I’m hoping the hernia surgery goes well, but if not I already know who to call. It’s going to be a mesh repair surgery and there’s a commercial on TV all the time for getting the “right lawyer with the right experience to make sure I get all the benefits I deserve.” But as the surgeon explained to me, hernia mesh repair is one of the most common procedures in the United States and if 1% have an issue (as all surgeries have a risk), that’s still plenty of cases for a lawyer to make a living off of.

The doctor (the same colorectal surgeon) is in no rush to perform the hernia repair even though my belly sticks out like I’m pregnant. My intestinal baby is always kicking around and making loud noises. The doctor said he doesn’t care. Which is good because there’s no reason to hurry. For one, it allows more time to make sure the j-pouch is working, and two, I’ve had a history of lung problems following surgeries, most recently severe pneumonia and a pulmonary embolism (blood clots in the lung).

The hernia repair will be a big surgery since it will require cutting me all the way back open and then pulling the ab muscles together, connecting them with the mesh, and then sewing it all back up. If it were a smaller hernia repair it could be done with a few small incisions. So the surgeon, and me, and my mom have all decided it’s better to wait as long as possible. If they do the hernia repair and then something goes wrong with the j-pouch, then it will mean opening me back up again and being right back where we started.

Back to the lung problems. Those all started when I had a colonoscopy (through the stoma) and got a tear in my bowel that released bacteria into my stomach and lung cavity. What was supposed to be a simple procedure turned into 3 weeks in the hospital with two stomach abscesses, severe bacterial pneumonia, and a collapsed lung. I had a chest tube inserted and had to walk around with a pump the size of an old dual cassette portable stereo. But that was only for 3 or 4 days and wasn’t nearly as bad as the NG tube they stuck up my nose, down my throat, and all the way into my stomach. That was for 3 days too.

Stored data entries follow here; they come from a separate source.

-- ==== Sys2Proof/Laws/Words.lean ====
section
/-! SUPPORT. The lane status words (R91): a queued word stays queued until a word of the same lane replaces it, the close
of an event shows every lane's word and tells the changed ones, and no operation before it touches a word. -/

namespace Sys2Proof.Machine

/-! ### A word in a queue -/

/-- A merge keeps the words of every other lane. -/
theorem mergeWord_keeps_other (w v : StatusWord) (q q' : List Notice) (h : mergeWord w q = some q') (hv : v.lane ≠ w.lane)
    (hq : .laneStatus v ∈ q) : .laneStatus v ∈ q' := by
  induction q generalizing q' with
  | nil => cases hq
  | cons x q ih =>
    cases x with
    | laneStatus w' =>
      simp only [mergeWord] at h
      split at h
      · rename_i hw
        simp only [Option.some.injEq] at h
        subst h
        rcases List.mem_cons.mp hq with e | e
        · injection e with e
          exact absurd (e ▸ hw) hv
        · exact List.mem_cons_of_mem _ e
      · simp only [Option.map_eq_some_iff] at h
        obtain ⟨a, ha, rfl⟩ := h
        rcases List.mem_cons.mp hq with e | e
        · exact e ▸ List.mem_cons_self
        · exact List.mem_cons_of_mem _ (ih a ha e)
    | _ =>
      simp only [mergeWord, Option.map_eq_some_iff] at h
      obtain ⟨a, ha, rfl⟩ := h
      rcases List.mem_cons.mp hq with e | e
      · cases e
      · exact List.mem_cons_of_mem _ (ih a ha e)

/-- A merged word stands in the queue. -/
theorem mergeWord_self (w : StatusWord) (q q' : List Notice) (h : mergeWord w q = some q') : .laneStatus w ∈ q' := by
  induction q generalizing q' with
  | nil => cases h
  | cons x q ih =>
    cases x with
    | laneStatus w' =>
      simp only [mergeWord] at h
      split at h
      · simp only [Option.some.injEq] at h
        exact h ▸ List.mem_cons_self
      · simp only [Option.map_eq_some_iff] at h
        obtain ⟨a, ha, rfl⟩ := h
        exact List.mem_cons_of_mem _ (ih a ha)
    | _ =>
      simp only [mergeWord, Option.map_eq_some_iff] at h
      obtain ⟨a, ha, rfl⟩ := h
      exact List.mem_cons_of_mem _ (ih a ha)

/-- An offer keeps a word that is kept, unless it offers another word of the same lane. -/
theorem keeps_word_offer (k : LinkState) (m : Notice) (v : StatusWord) (hm : m.isWordOf v.lane = false)
    (h : k.keeps (.laneStatus v)) : (k.offer m).keeps (.laneStatus v) := by
  unfold LinkState.offer
  split
  · apply keeps_kick
    rcases enqueue_eq k m with ⟨w, q, hw, hq, e⟩ | ⟨_, e⟩
    · have hl : v.lane ≠ w.lane := by
        subst hw
        exact fun e => by simp [Notice.isWordOf, e] at hm
      rw [e]
      rcases h with (h | h) | h | (h | h)
      · left; left; exact mergeWord_keeps_other w v _ _ hq hl h
      · left; right; exact h
      · right; left; exact h
      · right; right; left; exact mergeWord_mem w _ _ hq .overrun (fun _ e => by cases e) h
      · right; right; right; exact h
    · rw [e]; exact keeps_join k m _ h
  · exact h

/-- An offered notice is told, a word too. -/
theorem told_offer_any (k : LinkState) (n : Notice) : k.told (k.offer n) n := by
  intro ht
  unfold LinkState.offer
  rw [if_pos ht]
  apply keeps_kick
  rcases enqueue_eq k n with ⟨w, q, hw, hq, e⟩ | ⟨_, e⟩
  · rw [e, hw]; exact Or.inl (Or.inl (mergeWord_self w _ _ hq))
  · rw [e]; exact keeps_join_self k n

/-! ### The words shown -/

theorem wordShown_iff (s : State) (n : LaneId) : s.wordShown n ↔ (s.lane n).word = statusWord s n := Iff.rfl

/-- The words offered for the changed lanes: each is told, and the later ones, of other lanes, leave it so. -/
theorem told_words (word : LaneId → StatusWord) (hw : ∀ n, (word n).lane = n) (changed : LaneId → Prop)
    [DecidablePred changed] (ns : List LaneId) (hn : ns.Nodup) (ks : Vector LinkState 3) (n : LaneId) (h : n ∈ ns)
    (hc : changed n) (l : LinkId) :
    (ks.get l).told
      ((ns.foldl (fun ks n => if changed n then offerAll ks (.laneStatus (word n)) else ks) ks).get l)
      (.laneStatus (word n)) := by
  have later : ∀ (ms : List LaneId) (ks : Vector LinkState 3), n ∉ ms → (ks.get l).keeps (.laneStatus (word n)) →
      ((ms.foldl (fun ks n => if changed n then offerAll ks (.laneStatus (word n)) else ks) ks).get l).keeps
        (.laneStatus (word n)) := by
    intro ms
    induction ms with
    | nil => exact fun _ _ hk => hk
    | cons m ms ih =>
      intro ks hm hk
      refine ih _ (fun e => hm (List.mem_cons_of_mem _ e)) ?_
      dsimp only
      split
      · rw [offerAll, get_map]
        refine keeps_word_offer _ _ _ ?_ hk
        have : m ≠ n := fun e => hm (e ▸ List.mem_cons_self)
        simpa [Notice.isWordOf, hw] using this
      · exact hk
  induction ns generalizing ks with
  | nil => cases h
  | cons m ms ih =>
    rw [List.nodup_cons] at hn
    simp only [List.foldl_cons]
    rcases List.mem_cons.mp h with e | e
    · subst e
      rw [if_pos hc]
      intro ht
      refine later ms _ hn.1 ?_
      rw [offerAll, get_map]
      exact told_offer_any _ _ ht
    · have := ih hn.2 (if changed m then offerAll ks (.laneStatus (word m)) else ks) e
      refine told_of_fixed _ _ _ _ ?_ ?_ this
      · split <;> simp [offerAll]
      · split <;> simp [offerAll]

theorem showLanes_words (s : State) (n : LaneId) :
    (showLanes s).wordShown n ∧ ((showLanes s).lane n).word = statusWord s n ∧
      (statusWord s n ≠ (s.lane n).word → s.tells (showLanes s) (.laneStatus (statusWord s n))) := by
  have hl := showLanes_lane s n
  refine ⟨?_, by rw [hl], fun hc l => ?_⟩
  · rw [wordShown_iff]
    have e : statusWord (showLanes s) n = statusWord s n := by
      unfold statusWord State.disabled
      rw [hl]
      rfl
    rw [e, hl]
  · have h := told_words (statusWord s) (fun _ => rfl) (fun n => statusWord s n ≠ (s.lane n).word) allLanes (by decide)
      s.links n (by fin_cases n <;> decide) hc l
    have e : (showLanes s).links = allLanes.foldl
        (fun ks n => if statusWord s n ≠ (s.lane n).word then offerAll ks (.laneStatus (statusWord s n)) else ks)
        s.links := by
      unfold showLanes
      simp only [ite_not]
    show (s.links.get l).told ((showLanes s).links.get l) _
    rw [e]
    exact h

/-- R91, R126: the close of an event shows every lane's word, and tells one that has changed. -/
theorem finish_words (m : YardMode) (s : State) (n : LaneId) :
    (finish m s).wordShown n ∧
      (((finish m s).lane n).word ≠ (s.lane n).word →
        s.tells (finish m s) (.laneStatus ((finish m s).lane n).word)) := by
  generalize hu : judgeEmpty (judgeLow (autoClose s)) = u
  have hy : YardOnly s u := by
    subst hu
    exact ((yard_autoClose s).trans (yard_judgeLow _)).trans (yard_judgeEmpty _)
  have hw : (u.lane n).word = (s.lane n).word := by
    subst hu
    show (Vector.get (autoClose s).lanes n).word = _
    rw [(autoClose_lanes s).1]; rfl
  obtain ⟨h1, h2, h3⟩ := showLanes_words u n
  have e : finish m s = announceMode m (showLanes u) := by subst hu; rfl
  have hlane : (finish m s).lane n = (showLanes u).lane n := by
    rw [e]; unfold announceMode; split <;> rfl
  have hshown : (finish m s).wordShown n := by
    rw [e]; unfold announceMode; split <;> exact h1
  refine ⟨hshown, fun hc l => ?_⟩
  rw [hlane, h2] at hc ⊢
  rw [← hw] at hc
  have ht : (s.links.get l).told ((showLanes u).links.get l) (.laneStatus (statusWord u n)) :=
    told_of_fixed _ _ _ _ (hy.links.fixed l).2.1 (hy.links.fixed l).2.2.1 (h3 hc l)
  rw [e]
  unfold announceMode
  split
  · exact ht
  · intro hk
    show (LinkState.keeps ((offerAll (showLanes u).links _).get l) _)
    rw [offerAll, get_map]
    exact keeps_word_offer _ _ _ rfl (ht hk)

/-- R91: an event that touches no word before its close shows them. -/
theorem finish_showsWords (m : YardMode) (s u : State) (h : YardOnly s u) (hw : ∀ n, (u.lane n).word = (s.lane n).word) :
    s.showsWords (finish m u) := by
  intro _ n
  obtain ⟨h1, h2⟩ := finish_words m u n
  refine ⟨h1, fun hc l => ?_⟩
  rw [← hw n] at hc
  exact told_of_fixed _ _ _ _ (h.links.fixed l).2.1 (h.links.fixed l).2.2.1 (h2 hc l)

/-- An event of the yard shows the words. -/
theorem yardEvent_showsWords (now : State → Bool) (f : State → State) (s : State) (hf : YardOnly s (f s))
    (hw : ∀ n, ((f s).lane n).word = (s.lane n).word) : ∀ t, yardEvent now f s = .next t → s.showsWords t := by
  intro t ht
  have refl : s.showsWords s := fun h n => ⟨h n, fun hc => absurd rfl hc⟩
  unfold yardEvent whenUp at ht
  cases ht
  split
  · dsimp only
    split
    · exact finish_showsWords _ s _ hf hw
    · exact refl
  · exact refl

/-! ### What leaves the words -/

theorem applyLane_word (n : LaneId) (r : LaneStep) (s : State) (h : (s.lane n).sameSite r.lane) (m : LaneId) :
    ((applyLane n r s).lane m).word = (s.lane m).word := by
  by_cases e : m = n
  · subst e
    have : (applyLane m r s).lane m = r.lane := by
      rw [(applyLane_frame m r s).1]
      exact get_setAt_self _ _ _
    rw [this]
    exact h.2.2.2.2.2.2.2.2.2
  · rw [applyLane_lane_ne _ _ e]

theorem raiseIfOccupied_word (n : LaneId) (c : CauseKind) (s : State) (m : LaneId) :
    ((raiseIfOccupied n c s).lane m).word = (s.lane m).word := by
  unfold raiseIfOccupied
  split
  · exact applyLane_word n _ s (raise_spec _ c).1 m
  · rfl

theorem handOutcome_word (n : LaneId) (w : CapOwner) (o : CapOutcome) (s : State) (m : LaneId) :
    ((handOutcome n w o s).lane m).word = (s.lane m).word := by
  cases o with
  | failed why => rw [handOutcome_failed]; rfl
  | done r =>
    unfold handOutcome
    split
    · split
      · rfl
      · split
        · exact raiseIfOccupied_word n _ _ m
        · rfl
    · split
      · rfl
      · split
        · unfold exitOutcome
          dsimp only
          rw [fillAll_frame]
          refine (raiseIfOccupied_word n _ _ m).trans ?_
          show (Vector.get (writeRecord _ s).lanes m).word = _
          rw [(writeRecord_frame _ s).1]
          rfl
        · rfl
    · rfl

theorem endCapture_word (d : DeckId) (o : CapOutcome) (s : State) (m : LaneId) :
    ((endCapture d o s).lane m).word = (s.lane m).word := by
  unfold endCapture
  split
  · rfl
  · exact handOutcome_word _ _ _ _ m

theorem endVisitCapture_word (d : DeckId) (v : Nat) (s : State) (m : LaneId) :
    ((endVisitCapture d v s).lane m).word = (s.lane m).word := by
  unfold endVisitCapture
  split
  · rfl
  · split
    · exact endCapture_word _ _ _ m
    · rfl

theorem deckChange_word (d : DeckId) (new : DeckState) (c : WakeCause) (s : State) (m : LaneId) :
    ((deckChange d new c s).lane m).word = (s.lane m).word := by
  show (Vector.get (deckChange d new c s).lanes m).word = _
  rw [(deckChange_frame d new c s).2.2.2.2.1]
  rfl

theorem loopEvent_word (n : LaneId) (i : LoopId) (b f : Bool) (s : State) (m : LaneId) :
    ((loopEvent n i b f s).lane m).word = (s.lane m).word := by
  refine (applyLane_word n _ _ (laneLoopEvent_spec _ i b f).1 m).trans ?_
  have h1 : ∀ u : State, ((captureLoopEvent n i b u).lane m).word = (u.lane m).word := by
    intro u
    unfold captureLoopEvent
    split
    · rfl
    · split
      · exact endCapture_word _ _ _ m
      · rfl
  refine (h1 _).trans ?_
  unfold deckLoopEvent
  dsimp only
  split
  · split
    · exact deckChange_word _ _ _ _ m
    · rfl
  · split
    · exact deckChange_word _ _ _ _ m
    · rfl

theorem examineSample_word (d : DeckId) (z : Bool) (s : State) (m : LaneId) :
    ((examineSample d z s).lane m).word = (s.lane m).word := by
  unfold examineSample
  split
  · split
    · exact endCapture_word _ _ _ m
    · rfl
  · rfl

theorem sampleIfReady_word (d : DeckId) (s : State) (m : LaneId) :
    ((sampleIfReady d s).lane m).word = (s.lane m).word := by
  unfold sampleIfReady
  dsimp only
  split
  · exact examineSample_word d _ _ m
  · rfl

theorem startCapture_word (d : DeckId) (w : CapOwner) (s : State) (m : LaneId) :
    ((startCapture d w s).lane m).word = (s.lane m).word := by
  have h1 : ∀ u : State, ((wakeForRequest d u).lane m).word = (u.lane m).word := by
    intro u
    unfold wakeForRequest
    split <;> first | exact deckChange_word _ _ _ _ m | rfl
  exact (h1 _).trans (endCapture_word _ _ _ m)

end Sys2Proof.Machine
end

That was in May of 2017. I had a total proctocolectomy 4 months later in August and, once again, my colon decided to crumble and release bacteria. So, I got a terrible infection that resulted in terrible pneumonia and was on a slew of antibiotics. (Maybe later I’ll tell you about the insane hallucinations I had. I think it was ciprofloxacin-induced acute psychosis.) This also eventually led to the blood clots in my lungs.

Following that surgery, I had an ileostomy for 6 months. Then the day before Valentine’s Day – more than a year after the initial emergency surgery in December 2016 – the colorectal surgeon (Dr. Khawaja Azimuddin) closed up the stoma and reconnected everything so that I would no longer be pooping in a bag.

The End. Not really. I’m still getting used to the new plumbing. It makes noises all the time. It looks like an alien is moving around inside me. I go to the bathroom 10 times a day (which isn’t bad) and I barely sleep due to gas pains and urges. It gets better though. And it’s amazing that I’m not pooping in a bag anymore. Though I could be again. There’s no guarantee.

Oh yeah. It was ulcerative colitis that ruined my colon. Apparently I’ve had it for a really long time and didn’t know until I started pooping massive amounts of blood and lost almost 2/3 of my blood supply in 5 days and wound up in the hospital for 35 days straight, including emergency surgery on Christmas morning (huge thanks to all the nurses at West Houston Medical Center, anesthesiologists, and Dr. Steven Thomas who performed it that day). The lesson here is that if you start pooping blood and live alone in an apartment, be sure to tell someone.

I guess the saga continues. From December 2016 until today I’ve had more hospital stays and blood transfusions and collapsed lungs and perforated bowels and rectal examinations and blood clots than I could ever have imagined. But I’m still here. So that’s good.